CFLAGS = -g -O0 -pipe -ansi -Wall -Wshadow -Wpointer-arith

gcc and not xlc :-) actually xlc produces faster code, but I don't think that makes a
noticeable difference.

Hmm. Should I get rid of gcc and build PostgreSQL with xlc do you think?
Some people have told me that gcc is actually faster.

.o.so:
ld -G -o $@ $< -L ${PGLIBDIR} -bI:/usr/local/pgsql/lib/postgres.imp \
-bexpall -bnoentry -lc

Always use the compiler for linking instead of ld:
gcc -Wl,-H512 -Wl,-bM:SRE -o $@ $< -L ${PGLIBDIR} -bI:/usr/local/pgsql/lib/postgres.imp \
-bexpall -bnoentry

I'll do that. Thanks.

You are not allowed to leave anything unresolved, thus do not use -G, or you won't notice
unresolved externals (-G includes -berok which you don't want at all).

I wasn't sure if I needed that. I will remove it.

OK, so I built it and loaded my database. I tried to load a very big
table (383969 rows) and the copy failed because it was too big. I split
the input into smaller chunks but when I ran it I got the following error.

ERROR: copy: line 1, Memory exhausted in AllocSetAlloc(858864139)

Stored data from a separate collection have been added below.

/-- So do as many of them as the delay allows. -/
theorem execAll_chTransmit_counts_down {s t : State} {batches : List (List Pdu)} {e : DbEntry} (ha : s.accepts .chu)
    (hok : ∀ ps ∈ batches, transmitOperandOk Config.params ps = true)
    (h : execAll (batches.map .chTransmit) s = .next t) (hf : t.chu.fault = false) (he : e ∈ s.chu.db)
    (hd : batches.length ≤ e.delay.toNat) :
    t.accepts .chu ∧ { e with delay := e.delay - BitVec.ofNat 16 batches.length } ∈ t.chu.db := by
  induction batches generalizing s e with
  | nil =>
    cases h
    exact ⟨ha, by rw [List.length_nil, BitVec.sub_zero]; exact he⟩
  | cons ps batches ih =>
    obtain ⟨hps, hbatches⟩ := List.forall_mem_cons.mp hok
    rw [List.map_cons, execAll] at h
    split at h
    · next s' hs =>
      have hf' : s'.chu.fault = false := by
        by_contra hfault
        rw [execAll_keeps_fault h (Bool.eq_true_of_not_eq_false hfault)] at hf
        cases hf
      rw [List.length_cons] at hd
      have hne : e.delay ≠ 0 := fun h0 => by simp [h0] at hd
      have hone := delay_sub_one_toNat hne
      obtain ⟨ha', he'⟩ := exec_chTransmit_counts_down ha hps hs hf' he hne
      obtain ⟨hat, het⟩ := ih ha' hbatches h he' (by dsimp only; omega)
      have hcount : e.delay - 1 - BitVec.ofNat 16 batches.length = e.delay - BitVec.ofNat 16 (batches.length + 1) := by
        rw [BitVec.ofNat_add]
        bv_omega
      rw [hcount] at het
      exact ⟨hat, het⟩
    · cases h
    · cases h

/-- Settles O46: the delay counts down to 0, and the next CH.TRANSMIT releases the entry. -/
theorem bufferedPduArrives : Obligations.BufferedPduArrives := by
  intro s t t' batches last e ha he hok hlast hrun hf hexec hf'
  refine ⟨fun hle => (execAll_chTransmit_counts_down ha hok hrun hf he hle).2, fun heq => ?_⟩
  obtain ⟨hat, het⟩ := execAll_chTransmit_counts_down ha hok hrun hf he heq.le
  rw [heq, BitVec.ofNat_toNat, BitVec.setWidth_eq, BitVec.sub_self] at het
  obtain ⟨fates, out, -, hperm, hout, -⟩ := chTransmit_released hat hlast hexec hf'
  have hreleased : e.pdu ∈ released (t.chu.db ++ fates.flatten) :=
    List.mem_map.mpr ⟨_, List.mem_filter.mpr ⟨List.mem_append_left _ het, decide_eq_true rfl⟩, rfl⟩
  exact ⟨out, hperm.mem_iff.mpr hreleased, hout⟩

end Sys2Proof.Machine
end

There is no way that I could have used that much memory in the first row.
I dropped the table and recreated it and the load worked. Although it
works now I still feel a little uneasy.

Thanks for your help.

-- 
D'Arcy J.M. Cain <darcy@{druid|vex}.net>   |  Democracy is three wolves
http://www.druid.net/darcy/                |  and a sheep voting on
+1 416 425 1212     (DoD#0082)    (eNTP)   |  what's for dinner.